Ben Cousins not alone in the wasteland of addiction

Ben Cousins not alone in the wasteland of addictionAlthough distant from football culture, I have followed Ben Cousins’s case with interest. My attention was piqued not so much by the prominent parading of Ben’s situation in the daily media as by its synchronicity to the case of a young man I know. Let’s call him John.

John shares the same city and roughly the same age as Ben. However, beyond that, our man may as well inhabit a spartan, parallel universe.

John’s father was killed when he was a young child, and his family later broke down, abandoning him altogether in his early teens. He speaks of the terror of being alone on the streets in a big, strange city with no home, no food, no friends, no family and no money. Predatory drug dealers soon filled the void with a free smorgasbord of heroin, speed and ‘pills’ to numb the pain. As soon as he was addicted, he had to earn his fix. So began John’s criminal record, for which some may condemn him.

Uneducated, illiterate and unsupported, John later fought his drug addiction; however, alcohol — safe, legal, omnipresent alcohol — remained a problem that caused him more trouble than all the rest put together.

Despite skilfully prepared psychological reports that attest to chronic trauma and debilitating brain injury John has been righteously berated, even vilified, by some in authority who would struggle to imagine a day in his shoes. The reports have been shelved, with negligible action on recommendations that would have given him a fighting chance.

Many have made money out of John, legally and illegally. The illicit drug trade has had its cut, as have the legal breweries. He has contributed handsomely to the keep of many professionals ancillary and central to the criminal justice system: doctors, psychologists, disability case workers, public servants, wardens, and judicial and legal staff. However, aside from the committed and caring work of his lawyers, there have been negligible effective outcomes from this small but expensive army. For almost ten years, John has languished in the shadows of systematic indifference.

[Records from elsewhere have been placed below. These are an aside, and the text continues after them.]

section
/-!
The fields one by one (spec/42_ipv4_fields.md R121 to R142; spec/43_udp_fields.md R151 to R154; spec/44_tcp_fields.md
R161 to R177). The rules print four forms: bits of a word, a whole word, and for SET also bits at the least significant
end, which need no shift. In each lemma the default arguments find the command's descriptor in the tables and compute
the rule's numbers from it.
-/

namespace Sys2Proof.Machine

/-- A deposit at the least significant end needs no shift (R84). -/
theorem depositBits_low {off w : Nat} (h : shamt off w = 0) (word v : Word) :
    depositBits word off w v = (word &&& ~~~(shiftedMask off w)) ||| v := by
  rw [depositBits, h, BitVec.shiftLeft_zero]

section
variable {i : Instr} {d : FieldDesc} {s : State} {x : Word} {c : Container} {k m : Nat}

/-- GET of a field by its rule: the extracted bits. -/
theorem exec_get_part (hi : OnField i 0b100#3 s.ht d := by exact ⟨rfl, rfl, rfl⟩) (hx : s.field d = x := by rfl) :
    exec i s = .next { s with rsp := some ⟨false, some x, none⟩ } := by
  subst hx
  exact exec_get_field rfl hi

/-- GET of a whole word by its rule. -/
theorem exec_get_word (hi : OnField i 0b100#3 s.ht ⟨k, 0, 32⟩ := by exact ⟨rfl, rfl, rfl⟩)
    (hx : s.W.getD k 0 = x := by rfl) : exec i s = .next { s with rsp := some ⟨false, some x, none⟩ } :=
  exec_get_part hi ((extractBits_wholeWord _).trans hx)

/-- SET of a field by its rule: the field's bits cleared, the shifted value put in. -/
theorem exec_set_part (hv : i.valueOperand.toNat ≤ m) (hi : OnField i 0b101#3 s.ht d := by exact ⟨rfl, rfl, rfl⟩)
    (hm : 2 ^ d.w - 1 = m := by rfl) (hc : (s.deposit d i.valueOperand).container = c := by rfl) :
    exec i s = .next { s with container := c, rsp := some ⟨false, none, none⟩ } := by
  subst hm hc
  exact exec_set_fits rfl hi (lt_two_pow_of_le_pred hv)

/-- SET of a field at the least significant end by its rule. -/
theorem exec_set_low (hv : i.valueOperand.toNat ≤ m) (hi : OnField i 0b101#3 s.ht d := by exact ⟨rfl, rfl, rfl⟩)
    (hm : 2 ^ d.w - 1 = m := by rfl) (hs : shamt d.off d.w = 0 := by rfl)
    (hc : s.container.setWord d.widx ((s.W.getD d.widx 0 &&& ~~~(shiftedMask d.off d.w)) ||| i.valueOperand) = c :=
      by rfl) : exec i s = .next { s with container := c, rsp := some ⟨false, none, none⟩ } :=
  exec_set_part hv hi hm ((congrArg (s.container.setWord d.widx) (depositBits_low hs _ _)).trans hc)

/-- SET of a whole word by its rule. -/
theorem exec_set_word (hi : OnField i 0b101#3 s.ht ⟨k, 0, 32⟩ := by exact ⟨rfl, rfl, rfl⟩)
    (hc : s.container.setWord k i.valueOperand = c := by rfl) :
    exec i s = .next { s with container := c, rsp := some ⟨false, none, none⟩ } :=
  exec_set_part (Nat.le_pred_of_lt i.valueOperand.isLt) hi rfl
    ((congrArg (s.container.setWord k) (depositBits_wholeWord _ _)).trans hc)

/-- SET of a field by its rule, with a value above the largest of its width. -/
theorem exec_set_tooLarge (hv : m < i.valueOperand.toNat)
    (hi : OnField i 0b101#3 s.ht d := by exact ⟨rfl, rfl, rfl⟩) (hm : 2 ^ d.w - 1 = m := by rfl) :
    exec i s = .next { s with rsp := some ⟨true, none, none⟩ } := by
  subst hm
  exact exec_set_not_fits rfl hi (pred_two_pow_lt_iff.1 hv)

end

/-- Settles O19: the descriptor of each field gives the shift and the mask of its rule. -/
theorem getIpv4FieldsAnswerTheirBits : Obligations.GetIpv4FieldsAnswerTheirBits := by
  rintro ⟨_, p, r⟩ w0 w1 w2 w3 w4 w5 rfl
  exact ⟨exec_get_part, exec_get_part, exec_get_part, exec_get_part, exec_get_part, exec_get_part, exec_get_part,
    exec_get_part, exec_get_part, exec_get_part, exec_get_part, exec_get_part, exec_get_part, exec_get_part,
    exec_get_part, exec_get_part, exec_get_part, exec_get_part, exec_get_word, exec_get_word, exec_get_part,
    exec_get_part⟩

/-- Settles O20: the complement of the field's bits in place is the keep-mask of its rule. -/
theorem setIpv4FieldsWriteTheirBits : Obligations.SetIpv4FieldsWriteTheirBits := by
  rintro ⟨_, p, r⟩ w0 w1 w2 w3 w4 w5 v rfl
  exact ⟨(exec_set_part ·), (exec_set_part ·), (exec_set_part ·), (exec_set_part ·), (exec_set_part ·),
    (exec_set_part ·), (exec_set_part ·), (exec_set_part ·), (exec_set_low ·), (exec_set_part ·), (exec_set_part ·),
    (exec_set_part ·), (exec_set_part ·), (exec_set_part ·), (exec_set_low ·), (exec_set_part ·), (exec_set_part ·),
    (exec_set_low ·), exec_set_word, exec_set_word, (exec_set_part ·), (exec_set_low ·)⟩

/-- Settles O21: the bound of each clause is the largest value of the field's width. -/
theorem setIpv4FieldsRejectTooLargeValues : Obligations.SetIpv4FieldsRejectTooLargeValues := by
  rintro ⟨_, p, r⟩ w0 w1 w2 w3 w4 w5 v rfl
  and_intros <;> exact (exec_set_tooLarge ·)

/-- Settles O22: the descriptor of each field gives the shift and the mask of its rule. -/
theorem getUdpFieldsAnswerTheirBits : Obligations.GetUdpFieldsAnswerTheirBits := by
  rintro ⟨_, p, r⟩ w0 w1 rfl
  exact ⟨exec_get_part, exec_get_part, exec_get_part, exec_get_part⟩

/-- Settles O23: the complement of the field's bits in place is the keep-mask of its rule. -/
theorem setUdpFieldsWriteTheirBits : Obligations.SetUdpFieldsWriteTheirBits := by
  rintro ⟨_, p, r⟩ w0 w1 v rfl
  exact ⟨(exec_set_part ·), (exec_set_low ·), (exec_set_part ·), (exec_set_low ·)⟩

/-- Settles O24: the bound of each clause is the largest value of the field's width. -/
theorem setUdpFieldsRejectTooLargeValues : Obligations.SetUdpFieldsRejectTooLargeValues := by
  rintro ⟨_, p, r⟩ w0 w1 v rfl
  and_intros <;> exact (exec_set_tooLarge ·)

/-- Settles O25: the descriptor of each field gives the shift and the mask of its rule. -/
theorem getTcpFieldsAnswerTheirBits : Obligations.GetTcpFieldsAnswerTheirBits := by
  rintro ⟨_, p, r⟩ w0 w1 w2 w3 w4 rfl
  exact ⟨exec_get_part, exec_get_part, exec_get_word, exec_get_word, exec_get_part, exec_get_part, exec_get_part,
    exec_get_part, exec_get_part, exec_get_part, exec_get_part, exec_get_part, exec_get_part, exec_get_part,
    exec_get_part, exec_get_part, exec_get_part⟩

/-- Settles O26: the complement of the field's bits in place is the keep-mask of its rule. -/
theorem setTcpFieldsWriteTheirBits : Obligations.SetTcpFieldsWriteTheirBits := by
  rintro ⟨_, p, r⟩ w0 w1 w2 w3 w4 v rfl
  exact ⟨(exec_set_part ·), (exec_set_low ·), exec_set_word, exec_set_word, (exec_set_part ·), (exec_set_part ·),
    (exec_set_part ·), (exec_set_part ·), (exec_set_part ·), (exec_set_part ·), (exec_set_part ·), (exec_set_part ·),
    (exec_set_part ·), (exec_set_part ·), (exec_set_low ·), (exec_set_part ·), (exec_set_low ·)⟩

/-- Settles O27: the bound of each clause is the largest value of the field's width. -/
theorem setTcpFieldsRejectTooLargeValues : Obligations.SetTcpFieldsRejectTooLargeValues := by
  rintro ⟨_, p, r⟩ w0 w1 w2 w3 w4 v rfl
  and_intros <;> exact (exec_set_tooLarge ·)

end Sys2Proof.Machine
end

section
/-!
Adjacent fields and a field inside a field (spec/40_bitfield_unit.md R88; spec/41_container_ops.md R112), on words and
then on states: a composite reads as its members side by side, is written by writing them one after another, and a
write of one member is a write inside the composite's value.
-/

namespace Sys2Proof.Machine

/-- An extracted value as a number (R83). -/
theorem extractBits_toNat {w : Nat} (hw : w ≤ 32) (word : Word) (off : Nat) :
    (extractBits word off w).toNat = word.toNat / 2 ^ shamt off w % 2 ^ w := by
  rw [extractBits, BitVec.toNat_and, BitVec.toNat_ushiftRight, mask_toNat hw, Nat.and_two_pow_sub_one_eq_mod,
    Nat.shiftRight_eq_div_pow]

/-- A masked value fits (R80). -/
theorem and_mask_fits {w : Nat} (hw : w ≤ 32) (x : Word) : (x &&& mask w).toNat < 2 ^ w :=
  Nat.lt_of_le_of_lt (by rw [BitVec.toNat_and]; exact Nat.and_le_right) (mask_fits hw)

/-- A value that fits is not changed by the mask (R80). -/
theorem and_mask_of_fits {w : Nat} (hw : w ≤ 32) {x : Word} (hx : x.toNat < 2 ^ w) : x &&& mask w = x := by
  apply BitVec.eq_of_toNat_eq
  rw [BitVec.toNat_and, mask_toNat hw, Nat.and_two_pow_sub_one_eq_mod, Nat.mod_eq_of_lt hx]

/-- What is left of a value after its low bits are shifted out fits in the rest of its width. -/
theorem ushiftRight_fits {p n : Nat} {x : Word} (hx : x.toNat < 2 ^ (p + n)) : (x >>> n).toNat < 2 ^ p := by
  rw [BitVec.toNat_ushiftRight, Nat.shiftRight_eq_div_pow]
  exact Nat.div_lt_of_lt_mul (by rwa [Nat.mul_comm, ← Nat.pow_add])

section
variable {off p w : Nat}

/-- A field of adjacent parts reads as the parts side by side, the first more significant (R112). -/
theorem extractBits_append_toNat (h : legalPos off (p + w) = true) (word : Word) :
    (extractBits word off (p + w)).toNat =
      2 ^ w * (extractBits word off p).toNat + (extractBits word (off + p) w).toNat := by
  obtain ⟨-, hwidth, -, hend⟩ := legalPos_iff.1 h
  have hhigh : shamt off p = shamt off (p + w) + w := by simp only [shamt]; omega
  have hlow : shamt (off + p) w = shamt off (p + w) := by simp only [shamt]; omega
  rw [extractBits_toNat hwidth, extractBits_toNat (by omega), extractBits_toNat (by omega), hhigh, hlow, Nat.pow_add,
    Nat.pow_add, ← Nat.div_div_eq_div_mul, Nat.mul_comm (2 ^ p), Nat.mod_mul, Nat.add_comm]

Ben Cousins not alone in the wasteland of addictionNot for John the luxury rehab of the stars, or any rehab at all. So far, despite the efforts of concerned humanitarians to whose attention he finally came, the professional rehab support he has desperately needed for a decade has never materialised.

Yet, each time the criminal justice system comes down on John, it does so more emphatically and with more vociferous castigation for his drinking, no matter its blotting out of trauma, abuse and neglect. The system sees not his kind-heartedness, his respectful courtesy towards women and children, nor his earnest struggle for redemption. It seemingly cares not for the sincerity in his eyes. Thus, internal bruises are reinforced, along with acute senses of failure, worthlessness, and shamefulness, further burdening this invisibly disabled man at his next round of trying to help himself. For, most assuredly, he is ultimately always left to his own devices.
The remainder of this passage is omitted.